Я к вам хорошо отношусь, Шнир, — сказал он. — И работали мы с вами неплохо, иначе я не тратил бы столько денег на телефонный разговор.
— Уже больше семи, — сказал я, — значит, вам это удовольствие обойдется от силы в две с половиной марки.
— Да, — сказал он, — может, и в три, но в данный момент ни один агент на вас и того не поставит. Значит, так: через три месяца вы мне покажете не меньше шести отлично отработанных номеров. Выжимайте из своего старика сколько сможете. Все.
И он действительно дал отбой. Я подержал трубку в руке, послушал гудки, подождал и только потом положил трубку на место. Раза два он меня обставлял, но врать никогда не врал.

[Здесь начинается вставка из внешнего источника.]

-- ==== Sys2Proof/Laws/Elements.lean ====
section
/-! SUPPORT. What the elements of a value are (R14, R201): an element of a value built from elements, the elements of each
element-wise operation, and equality of values by their elements. -/

namespace Sys2Proof.Laws

open Sys2Proof.Machine

theorem extract_append_low {n m : Nat} (a : BitVec n) (b : BitVec m) : (a ++ b).extractLsb' 0 m = b := by
  ext j hj
  simp [BitVec.getLsbD_append, hj]

theorem extract_append_high {n m : Nat} (a : BitVec n) (b : BitVec m) : (a ++ b).extractLsb' m n = a := by
  ext j hj
  simp [BitVec.getLsbD_append, hj]

/-- A word element lies in a doubleword element. -/
theorem wordAt_eq (q : Quad) {i : Nat} (h : i < 4) :
    wordAt q i = (dwordAt q (i / 2)).extractLsb' (32 - 32 * (i % 2)) 32 := by
  ext j hj
  have e : 96 - 32 * i + j = 64 - 64 * (i / 2) + (32 - 32 * (i % 2) + j) := by omega
  have e2 : 32 - 32 * (i % 2) + j < 64 := by omega
  simp [wordAt, dwordAt, e, e2]

/-- A halfword element lies in a word element. -/
theorem halfAt_eq (q : Quad) {i : Nat} (h : i < 8) :
    halfAt q i = (wordAt q (i / 2)).extractLsb' (16 - 16 * (i % 2)) 16 := by
  ext j hj
  have e : 112 - 16 * i + j = 96 - 32 * (i / 2) + (16 - 16 * (i % 2) + j) := by omega
  have e2 : 16 - 16 * (i % 2) + j < 32 := by omega
  simp [halfAt, wordAt, e, e2]

/-- A byte element lies in a halfword element. -/
theorem byteAt_eq (q : Quad) {i : Nat} (h : i < 16) :
    byteAt q i = (halfAt q (i / 2)).extractLsb' (8 - 8 * (i % 2)) 8 := by
  ext j hj
  have e : 120 - 8 * i + j = 112 - 16 * (i / 2) + (8 - 8 * (i % 2) + j) := by omega
  have e2 : 8 - 8 * (i % 2) + j < 16 := by omega
  simp [byteAt, halfAt, e, e2]

/-- Halfword element 1 is the low half of word element 0 (R14). -/
theorem halfAt_one (q : Quad) : halfAt q 1 = lowHalf (wordAt q 0) := halfAt_eq q (by decide)

theorem dwordAt_ofDwords (f : Nat → DWord) {i : Nat} (h : i < 2) : dwordAt (ofDwords f) i = f i := by
  interval_cases i
  · exact extract_append_high _ _
  · exact extract_append_low _ _

theorem wordAt_ofWords (f : Nat → Word) {i : Nat} (h : i < 4) : wordAt (ofWords f) i = f i := by
  rw [wordAt_eq _ h, ofWords, dwordAt_ofDwords _ (by omega)]
  rcases Nat.mod_two_eq_zero_or_one i with e | e <;> rw [e]
  · rw [extract_append_high]; congr 1; omega
  · rw [extract_append_low]; congr 1; omega

theorem halfAt_ofHalfs (f : Nat → Half) {i : Nat} (h : i < 8) : halfAt (ofHalfs f) i = f i := by
  rw [halfAt_eq _ h, ofHalfs, wordAt_ofWords _ (by omega)]
  rcases Nat.mod_two_eq_zero_or_one i with e | e <;> rw [e]
  · rw [extract_append_high]; congr 1; omega
  · rw [extract_append_low]; congr 1; omega

theorem byteAt_ofBytes (f : Nat → Byte) {i : Nat} (h : i < 16) : byteAt (ofBytes f) i = f i := by
  rw [byteAt_eq _ h, ofBytes, halfAt_ofHalfs _ (by omega)]
  rcases Nat.mod_two_eq_zero_or_one i with e | e <;> rw [e]
  · rw [extract_append_high]; congr 1; omega
  · rw [extract_append_low]; congr 1; omega

/-- Two values with the same bytes are the same. -/
theorem quad_ext_bytes {a b : Quad} (h : ∀ i, i < 16 → byteAt a i = byteAt b i) : a = b := by
  ext j hj
  have hb := congrArg (fun x => x.getLsbD (j % 8)) (h (15 - j / 8) (by omega))
  simp only [byteAt, BitVec.getLsbD_extractLsb'] at hb
  have e : 120 - 8 * (15 - j / 8) + j % 8 = j := by omega
  have e2 : j % 8 < 8 := by omega
  simpa [e, e2, hj] using hb

/-- Two values with the same halfwords are the same. -/
theorem quad_ext_halfs {a b : Quad} (h : ∀ i, i < 8 → halfAt a i = halfAt b i) : a = b :=
  quad_ext_bytes fun i hi => by rw [byteAt_eq a hi, byteAt_eq b hi, h _ (by omega)]

/-- Two values with the same words are the same. -/
theorem quad_ext_words {a b : Quad} (h : ∀ i, i < 4 → wordAt a i = wordAt b i) : a = b :=
  quad_ext_halfs fun i hi => by rw [halfAt_eq a hi, halfAt_eq b hi, h _ (by omega)]

/-- Two values with the same doublewords are the same. -/
theorem quad_ext_dwords {a b : Quad} (h : ∀ i, i < 2 → dwordAt a i = dwordAt b i) : a = b :=
  quad_ext_words fun i hi => by rw [wordAt_eq a hi, wordAt_eq b hi, h _ (by omega)]

theorem byteAt_bytes1 (f : Byte → Byte) (a : Quad) {i : Nat} (h : i < 16) :
    byteAt (bytes1 f a) i = f (byteAt a i) := byteAt_ofBytes _ h

theorem byteAt_bytes2 (f : Byte → Byte → Byte) (a b : Quad) {i : Nat} (h : i < 16) :
    byteAt (bytes2 f a b) i = f (byteAt a i) (byteAt b i) := byteAt_ofBytes _ h

theorem halfAt_halfs1 (f : Half → Half) (a : Quad) {i : Nat} (h : i < 8) :
    halfAt (halfs1 f a) i = f (halfAt a i) := halfAt_ofHalfs _ h

theorem halfAt_halfs2 (f : Half → Half → Half) (a b : Quad) {i : Nat} (h : i < 8) :
    halfAt (halfs2 f a b) i = f (halfAt a i) (halfAt b i) := halfAt_ofHalfs _ h

theorem wordAt_words1 (f : Word → Word) (a : Quad) {i : Nat} (h : i < 4) :
    wordAt (words1 f a) i = f (wordAt a i) := wordAt_ofWords _ h

theorem wordAt_words2 (f : Word → Word → Word) (a b : Quad) {i : Nat} (h : i < 4) :
    wordAt (words2 f a b) i = f (wordAt a i) (wordAt b i) := wordAt_ofWords _ h

theorem wordAt_words3 (f : Word → Word → Word → Word) (a b c : Quad) {i : Nat} (h : i < 4) :
    wordAt (words3 f a b c) i = f (wordAt a i) (wordAt b i) (wordAt c i) := wordAt_ofWords _ h

theorem dwordAt_dwords1 (f : DWord → DWord) (a : Quad) {i : Nat} (h : i < 2) :
    dwordAt (dwords1 f a) i = f (dwordAt a i) := dwordAt_ofDwords _ h

theorem dwordAt_dwords2 (f : DWord → DWord → DWord) (a b : Quad) {i : Nat} (h : i < 2) :
    dwordAt (dwords2 f a b) i = f (dwordAt a i) (dwordAt b i) := dwordAt_ofDwords _ h

theorem dwordAt_dwords3 (f : DWord → DWord → DWord → DWord) (a b c : Quad) {i : Nat} (h : i < 2) :
    dwordAt (dwords3 f a b c) i = f (dwordAt a i) (dwordAt b i) (dwordAt c i) := dwordAt_ofDwords _ h

/-- A scalar as a register value: word element 0 is the scalar, the others are 0. -/
theorem wordAt_inWord0 (w : Word) {i : Nat} (h : i < 4) : wordAt (inWord0 w) i = if i = 0 then w else 0 :=
  wordAt_ofWords _ h

/-- The scalar of a scalar. -/
theorem scalar_inWord0 (w : Word) : scalar (inWord0 w) = w := wordAt_inWord0 w (by decide)

end Sys2Proof.Laws
end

Было время, когда я, наверно, мог бы получать не меньше двухсот пятидесяти марок за вечер, а он давал мне по договору сто восемьдесят и, должно быть, неплохо на мне зарабатывал. Только повесив трубку, я понял, что он первый человек, с которым я охотно поговорил бы еще. Все-таки он должен был бы дать мне хоть какую-нибудь возможность поработать, не заставлять меня ждать полгода. Неужели не найдется труппы актеров, где я мог бы пригодиться. Я очень легкий, не знаю головокружений и мог бы после небольшой тренировки стать акробатом, а не то отработать с другим клоуном какие-нибудь репризы. Мари всегда говорила, что мне нужен партнер, тогда мне не так будут надоедать мои номера. Нет, Цонерер, безусловно, не обдумал всех возможностей. Я решил позвонить ему немного погодя, ушел в ванную, сбросил халат, сгреб в угол платье и забрался в ванну. Теплая ванна — не меньшее удовольствие, чем сон. На гастролях я всегда, даже когда денег было в обрез, брал номер с ванной. Мари обычно говорила, что в этом расточительстве повинно мое происхождение, но это вовсе не так. Дома у нас так же скупились на теплую воду для ванны, как и на все остальное. Принимать холодный душ разрешалось в любое время, а теплая ванна и дома считалась расточительством, и даже Анну, охотно закрывавшую глаза на многое другое, тут было трудно переубедить. Видно, в ее «П.П.9» горячая ванна тоже считалась одним из смертных грехов.